Having the four-piece jigsaw puzzle from the White Paper in mind when analyzing the material, makes it possible to show whether the same aspects of the red king crab that were considered relevant when creating the management solution, are also considered relevant when the red king crab is used as an example. Thus, using the four red king crabs from the boxes presents the possibility of both examining how this rhetoric work is done, and discussing the different understandings of nature the different choices imply.
The article “The humpback salmon invades salmon rivers in Finnmark” was published in the national newspaper Nationen in 2009. It describes the humpback salmon as occurring in large numbers in two rivers in the northernmost parts of Norway and claims that it might pose a threat to the local wild salmon (Schulstad 2009). The newspaper article includes an interview with a fisheries biologist, Rune Mundal, who has studied the prevalence and establishment of humpback salmon in Finnmark and urges Norwegian environmental authorities to take the problem of the humpback salmon seriously: “This could be the same story as with the red king crab if we do not tackle the problem immediately”, he says (Schulstad 2009).
Although the “story of the red king crab” is referred to twice in the interview, there is no mention of what this story is. In the context of the article, it still seems clear that the red king crab is an example of an invasive alien species with a high ecological risk and that “the story” illustrates what happens if an invasive alien species is not tackled immediately. This is corroborated by the use of the word “invades” in the title, and the lead paragraph, which states that “Russian release of Pacific salmon in The Kola Peninsula over many decades creates concern in Finnmark.” The fact that the interviewee does not seem to find it necessary to mention what he considers the story of the red king crab to be, shows that at least for him, there is no doubt of what it is an example of. It illustrates a negative situation that should be avoided. With reference to the analogy of a four-piece jigsaw puzzle I evoked for describing the four boxes in the White Paper, I refer to this as a one-piece example. The generalization relies on only one of the four aspects of the red king crab. Aspects such as the red king crab as commodity or luxury food reside outside the frame of the red king crab’s exemplarity. By removing these other aspects–turning them into what Lyons call “excess”–the red king crab is reduced to being only an invasive alien.
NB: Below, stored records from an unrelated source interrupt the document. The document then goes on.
-- ==== Sys2Proof/Machine/Display.lean ====
section
/-! DEFINITION. The framebuffer, sprite draw and the collision detector (spec/44_display.md). -/

namespace Sys2Proof.Machine

/-- `FB[x][y]` (R22). -/
def Framebuffer.get (fb : Framebuffer) (x : Fin Config.fbW) (y : Fin Config.fbH) : Bool := fb[y][x]

/-- `FB[x][y] <- FB[x][y] ^ 1`. -/
def Framebuffer.toggle (fb : Framebuffer) (x : Fin Config.fbW) (y : Fin Config.fbH) : Framebuffer :=
  fb.set y (fb[y].set x (!fb[y][x]))

/-- All pixels off. -/
def Framebuffer.clear : Framebuffer := Vector.replicate Config.fbH (Vector.replicate Config.fbW false)

/-- What a draw changes as it goes: the framebuffer and whether a collision has been seen (R132). -/
structure Canvas where
  fb : Framebuffer
  hit : Bool
deriving DecidableEq, Repr

/-- One sprite bit at one pixel: a set bit flips it, and a pixel going from on to off is a collision (R131, R132). -/
def Canvas.plot (c : Canvas) (x : Fin Config.fbW) (y : Fin Config.fbH) (bit : Bool) : Canvas :=
  if bit then { fb := c.fb.toggle x y, hit := c.hit || c.fb.get x y } else c

/-- The bits of a sprite byte, bit 7 (the leftmost pixel) first (R131). -/
def spriteBits (b : Byte) : List Bool :=
  [b.getLsbD 7, b.getLsbD 6, b.getLsbD 5, b.getLsbD 4, b.getLsbD 3, b.getLsbD 2, b.getLsbD 1, b.getLsbD 0]

/-- The bits of one row from column `x` rightward, stopping at the right edge (R133). -/
def drawBits (y : Fin Config.fbH) (x : Nat) (bits : List Bool) (c : Canvas) : Canvas :=
  match bits with
  | [] => c
  | bit :: rest => if h : x < Config.fbW then drawBits y (x + 1) rest (c.plot ⟨x, h⟩ y bit) else c

/-- The rows of a sprite from row `y` downward, each from column `x0`, stopping at the bottom edge (R133). -/
def drawRows (x0 y : Nat) (rows : List Byte) (c : Canvas) : Canvas :=
  match rows with
  | [] => c
  | b :: rest => if h : y < Config.fbH then drawRows x0 (y + 1) rest (drawBits ⟨y, h⟩ x0 (spriteBits b) c) else c

/-- Draw the sprite rows with the origin `vx`, `vy` (reduced modulo the screen size, R131) and record the collision in VF. -/
def drawSprite (vx vy : Byte) (rows : List Byte) (s : State) : State :=
  let c := drawRows (originX vx) (originY vy) rows { fb := s.fb, hit := false }
  { s.setV regF (flagByte c.hit) with fb := c.fb }

/-- 00E0 (R130). -/
def execCls (s : State) : Result := .next { s with fb := Framebuffer.clear }

/-- DXYN (R131): the range check covers all N rows, and there is none for N = 0 (R49). -/
def execDrw (x y : RegIdx) (n : Nibble) (s : State) : Result :=
  if n = 0 then .next (drawSprite (s.getV x) (s.getV y) [] s)
  else checkRange s.i.toNat (s.i.toNat + n.toNat - 1) s fun s =>
    withBytes s.i.toNat n.toNat s fun rows => .next (drawSprite (s.getV x) (s.getV y) rows s)

end Sys2Proof.Machine
end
The second newspaper article makes use of a different puzzle piece. The article is from 2021, published on the Norwegian national news site NRK.no , and entitled “Russian invader is a danger to Norwegian wild salmon–now fish entrepreneurs want to make money from it.” The article features a fishing millionaire who wants to develop a humpback salmon fishery:
Fisher Svein Lyder sees great opportunities in turning the alien species into a commodity. –When it has already arrived, you have to try to harvest and utilize it, says the general manager of Lyder Fisk AS. He has already had great success with a previously blacklisted species: the red king crab. The species, which was first discovered in Varanger in 1977, after it was released in Russian waters in the 1950s, has contributed to an annual revenue of up to 300 million NOK for his company. –The red king crab has built us up to be where we are today, says Lyder. Now he wants history to repeat itself–with humpback salmon. (Pedersen et al. 2021)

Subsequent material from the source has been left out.